Не отведавший пчелиного жала, в меде сладости не поймет. Подрагивал в светильнике язычок пламени, Гариб и Эзбер-ходжа сидели в лавке, купец говорил:
— … Если бы ты мне привез даже весть, что в Шемахе подорожали чувяки, это не обрадовало бы меня так, как твой рассказ о Гюль-Нагаль. Суметь обмануть шаха и выкрутиться, а? Настоящая жена купца!
Гариб блеснул глазами:
— На любимую напали, а вы не защитили ее!
— Э-э! — сказал Эзбер-ходжа. — От молнии кальяна не разожжешь! Какой купец может спорить с шахом? А я все-таки от молнии разжег свой кальян. Гюль-Нагаль обрадуется, когда узнает, что я на ее похищении получил хороший барыш. У прежнего хозяина этой лавки дела шли так плохо, что он зажигал днем лампу, иначе его лавку не замечали. А у меня всегда покупатели. Нет в городе женщины, которая не захотела бы похвастать: «Это я купила у того купца, у которого шах отнял жену».
И закончил Эзбер-ходжа так:
— Останешься торговать вместо меня. Я на каждой вещи напишу что почем. Сиди, пой песни о своем разбитом сердце и получай деньги. А я возьму самого быстроногого верблюда и помчусь к Гюль-Нагаль на крыльях любви!
26
О судьба! Одного она возвышает от рыбы до облаков, другого с соломы низводит в колодец. Размышляя об этом, сгорбясь и опираясь на посох, пыльной тропой брел рыжебородый домула Сеитнияз-мюнеджим. Он подошел к перекрестку дорог, осененному могучим чинаром.
Мимо по дороге шествовал караван: размашисто ступали костлявыми ногами верблюды, гремели бубенцы на шеях. В хвосте каравана выступал верблюд такой гордый, что казалось, голова его терлась о купол неба. Рядом шагал купец и говорил:
— Эй, верблюд! Потерпи немного. Дойдем до Диарбекира, досыта накормлю: дам тебе и траву, и персики, и розы из сада.
Домула Сеитнияз-мюнеджим сказал:
— Обманываешь верблюда?
— Откуда ты? — спросил Эзбер-ходжа, усмехнувшись.
Домула рассказал:
— Шах Ургенча обвинил меня, будто с помощью вредной звезды Миррих я навел мор на коров, и изгнал меня. Невежда этот шах! Где слыхано, чтобы по вине звезд дохли коровы? — Покачивая головой, он побрел вслед за караваном.
Эзбер-ходжа сказал верблюду:
— В Ургенче был мор коров, значит, там сейчас дешевы бычьи шкуры. Эй, верблюд! Надо ехать в Ургенч, — и свел своего верблюда с дороги на тропу, по которой пришел звездочет.

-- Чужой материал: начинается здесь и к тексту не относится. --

/-- R285, R288 to R296, R312, Tables 10.5 to 10.7 and 10.14: a sled link. SEQUENCED_FLIT in order and within its credits is
accepted and acknowledged, one with a bad check draws a NAK, one beyond the credits ends in DETECT. IDLE takes the ack; NAK
sends the flits again from the one named; CREDIT gives back credits. SLEEP_ACK ends in SLEEP and SLEEP_NAK in ACTIVE;
SLEEP_IDLE_TIMER asks for SLEEP on an idle link. FLIT_REPLAY_TIMEOUT sends again from the oldest flit; FLIT_NAK_HOLDOFF_END
permits another NAK. TS1 goes from POLLING to CONFIG, and from RECOVERY or SLEEP back to ACTIVE; TS2 begins a session, with
PORT_LOCK first on a head that runs alone. FAR_END_DETECTED enters POLLING; LINK_DETECT_RETRY looks again; LINK_STATE_TIMEOUT
falls back to DETECT. FRAMING_ERROR and SLP_RETRAIN enter RECOVERY; SLP_TEST asks for the test and TEST_COMPLETE ends it with
its error count. SLP_CTL_EN set trains a powered port, and cleared holds it in DISABLED with its session ended;
LINK_ACTIVE_TIMEOUT counts the sled as failed. -/
def Obligations.SledLinks : Prop :=
  (∀ (p : Fin 1024) (f : Flit) (s : State) (v v' : SPort), portOf s p = v → v.state = 4 → f.checkOk = true →
    f.seq = v.expSeq → v.expSeq < 4096 →
    rxCredit { v with expSeq := (v.expSeq + 1) % 4096, nakHeld := false } f = some v' →
    exec (.sequencedFlit p f) s = .next (settle (pumpAll p (returnCredit p f.vc (link p (.idle f.seq)
      (takeAck p f.ack (setPort p { v' with dataCr := v'.dataCr + f.dcr } s))))))) ∧
  (∀ (p : Fin 1024) (f : Flit) (s : State) (v : SPort), portOf s p = v → v.state = 4 →
    (f.checkOk = false → exec (.sequencedFlit p f) s = .next (settle (linkError p 1 (leN 1 1)
      (sendNak p (setPort p { v with crc := satAdd 16 v.crc 1 } s))))) ∧
    (f.checkOk = true → f.seq = v.expSeq → v.expSeq < 4096 →
      rxCredit { v with expSeq := (v.expSeq + 1) % 4096, nakHeld := false } f = none →
      exec (.sequencedFlit p f) s =
        .next (settle (dropLink p (leN 1 2) (setPort p { v with protocol := satAdd 16 v.protocol 1 } s))))) ∧
  (∀ (p : Fin 1024) (ack : Nat) (s : State) (v : SPort) (g : TxFlit), portOf s p = v → v.state = 4 →
    v.replay = [(ack, g)] → v.testSeq = none →
    exec (.idle p ack) s = .next (settle (pumpAll p (setPort p { v with
      lastAck := ack
      replay := []
      resends := 0 } s)))) ∧
  (∀ (p : Fin 1024) (seq : Nat) (s t : State), (portOf s p).state = 4 → t = takeAck p ((seq + 4095) % 4096) s →
    (∀ f rest, (portOf t p).state = 4 → (portOf t p).replay = f :: rest → f.1 = seq → (portOf t p).resends < 4 →
      exec (.nak p seq) s =
        .next (settle (replayFrom p seq (setPort p { portOf t p with resends := (portOf t p).resends + 1 } t)))) ∧
    ((∀ f, (portOf t p).replay.head? = some f → f.1 ≠ seq) → exec (.nak p seq) s = .next (settle t))) ∧
  (∀ (p : Fin 1024) (cmd mgmt data : Nat) (s : State) (v : SPort), portOf s p = v → v.state = 4 →
    exec (.credit p cmd mgmt data) s = .next (settle (kickAll p (pumpAll p (setPort p { v with
      cmdCr := v.cmdCr + cmd
      mgmtCr := v.mgmtCr + mgmt
      dataCr := v.dataCr + data } s))))) ∧
  (∀ (p : Fin 1024) (s : State) (v : SPort), portOf s p = v → v.state = 4 → v.sleepReq = true →
    exec (.sleepAck p) s = .next (settle (kickAll p (link p .eios (setPort p { v with
      state := 6
      sleepReq := false } s)))) ∧
    exec (.sleepNak p) s = .next (settle (kickAll p (setPort p { v with sleepReq := false } s)))) ∧
  (∀ (p : Fin 1024) (s : State) (v : SPort) (f : Nat × TxFlit) (rest : List (Nat × TxFlit)), portOf s p = v → v.state = 4 →
    v.replay = f :: rest → v.resends < 4 →
    exec (.flitReplayTimeout p) s = .next (settle (linkError p 1 (leN 1 7)
      (replayFrom p f.1 (setPort p { v with resends := v.resends + 1 } s))))) ∧
  (∀ (p : Fin 1024) (s : State), exec (.flitNakHoldoffEnd p) s = .next (setPort p { portOf s p with nakHeld := false } s)) ∧
  (∀ (p : Fin 1024) (preset asked : Nat) (s : State) (v : SPort), portOf s p = v → v.state = 2 →
    exec (.ts1 p preset asked) s = .next (settle (link p (.ts2 256 0) (setPort p { v with
      state := 3
      farPreset := preset % 8
      txPreset := if asked < 8 then asked else v.txPreset } s)))) ∧
  (∀ (p : Fin 1024) (preset asked : Nat) (s : State) (v : SPort), portOf s p = v →
    (v.state = 5 → exec (.ts1 p preset asked) s = .next (settle (backActive p s))) ∧
    (v.state = 6 → exec (.ts1 p preset asked) s =
      .next (settle (backActive p (link p (.ts1 1 v.txPreset) (link p .eieos s)))))) ∧
  (∀ (p : Fin 1024) (ts : Ts2) (s : State), (portOf s p).state = 3 → ts.checkOk = true → ts.version = 1 →
    (tget s.sleds.sledUse p).map (·.maxTags) = some ts.maxTags →
    ∃ t, exec (.ts2 p ts) s = .next (settle (sendSled p .info { op := 5, tag := 0 }
        (if s.plc.alone = true then sendSled p (.lock 1) { op := 6, tag := 0, arg := 1 } t else t))) ∧
      (portOf t p).state = 4 ∧
      (portOf t p).maxTags = ts.maxTags ∧ (portOf t p).nextSeq = 0 ∧ (portOf t p).expSeq = 0 ∧
      (portOf t p).lastAck = 4095 ∧ (portOf t p).rxCmd = 32 ∧ (portOf t p).rxData = 256 ∧ (portOf t p).rxMgmt = 8 ∧
      (portOf t p).outst = [] ∧ (portOf t p).usable = false ∧ (portOf t p).refused = false ∧ t.out = s.out) ∧
  (∀ (p : Fin 1024) (ts : Ts2) (s : State), (portOf s p).state = 3 → ts.checkOk = false →
    exec (.ts2 p ts) s = .next (settle (dropLink p (leN 1 8) s))) ∧
  (∀ (p : Fin 1024) (s : State) (v : SPort), portOf s p = v → v.state = 1 →
    exec (.farEndDetected p) s =
      .next (link p (.ts1 0 v.txPreset) (link p .eieos (setPort p { v with state := 2 } s))) ∧
    exec (.linkDetectRetry p) s = .next (link p .beacon s)) ∧
  (∀ (p : Fin 1024) (s : State), (portOf s p).state = 2 ∨ (portOf s p).state = 3 →
    exec (.linkStateTimeout p) s = .next (settle (enterDetect p s))) ∧
  (∀ (p : Fin 1024) (s : State), (portOf s p).state = 5 →
    exec (.linkStateTimeout p) s = .next (settle (dropLink p (leN 1 9) s))) ∧
  (∀ (p : Fin 1024) (s : State) (v : SPort), portOf s p = v → v.state = 4 →
    exec (.framingError p) s = .next (settle (linkError p 1 (leN 1 10)
      (enterRecovery p (setPort p { v with framing := satAdd 16 v.framing 1 } s)))) ∧
    (∃ t, exec (.slpRetrain p) s = .next (link p (.ts1 1 v.txPreset) t) ∧
      portOf t p = { v with state := 5, recoveries := satAdd 16 v.recoveries 1, retrain := true }) ∧
    (v.testSeq = none → exec (.slpTest p) s =
      .next (sendFlits p [linkFlit (leN 1 7 ++ zeros 3 ++ leN 4 v.testMbit.toNat)] (setPort p { v with test := true } s))) ∧
    (v.sleepIdle ≠ 0 → v.outst = [] → v.replay = [] → v.tx = [] → v.waitq = [] → v.sleepReq = false → v.testSeq = none →
      exec (.sleepIdleTimer p) s = .next (sendFlits p [linkFlit (leN 1 4)] (setPort p { v with sleepReq := true } s)))) ∧
  (∀ (p : Fin 1024) (errors : Nat) (s : State) (v : SPort), portOf s p = v → v.state = 7 →
    exec (.testComplete p errors) s =
      .next (enterRecovery p (link p .eieos (link p .eios
        (setPort p { v with prbsErr := satW 32 errors, test := false } s))))) ∧
  (∀ (p : Fin 1024) (s : State) (v : SPort), portOf s p = v → v.powered = true → v.state = 0 →
    exec (.slpCtlEn p true) s = .next (settle (enterDetect p (setPort p { v with en := true } s)))) ∧
  (∀ (p : Fin 1024) (s : State) (v : SPort), portOf s p = v → (v.powered = false ∨ v.state ≠ 0) →
    exec (.slpCtlEn p true) s = .next (settle (setPort p { v with en := true } s))) ∧
  (∀ (p : Fin 1024) (s : State), ∃ t, exec (.slpCtlEn p false) s = .next (settle t) ∧ (portOf t p).en = false ∧
    (portOf t p).state = 0 ∧ (portOf t p).usable = false ∧ (portOf t p).outst = [] ∧ (portOf t p).waitq = []) ∧
  (∀ (p : Fin 1024) (s : State) (v : SPort), portOf s p = v → v.powered = true → v.en = true →
    (v.state = 1 ∨ v.state = 2 ∨ v.state = 3 ∨ v.state = 5) →
    exec (.linkActiveTimeout p) s = .next (settle (loseSled (p / 32) (p % 32) (linkError p 2 (leN 1 14) s))))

Надо ли удивляться, что он разминулся с Гюль-Нагаль, которую Шасенем послала в Халап-Ширван, как только до нее дошел слух, что Гариб там и поет на базаре песни.
27
«У нее два языка во рту» — сказано о таких. Гюль-Нагаль стояла в лавке Эзбера-ходжи перед Гарибом и говорила:
— И как только я с ним разминулась? Я осматривала каждый встречный караван от Диарбекира до Мерва, от Мерва до Тебриза и от Тебриза до Халап-Ширвана…
— Ты приехала от Шасенем?
— Ну да! И пришла за тобой. Целых два месяца добиралась!
Гариб сказал:
— Будь Шасенем даже солнцем, не взгляну на нее! Будь она даже живой водой, я и глотка не выпью!
— Почему?
— Нелюбимый к нелюбящей не пойду!
— Ты прав, — сказала Гюль-Нагаль, — Шасенем не достойна такой любви, как твоя. У нее нет сердца.
— Не надо так говорить!
— Тебе даже ее уродство кажется красотой!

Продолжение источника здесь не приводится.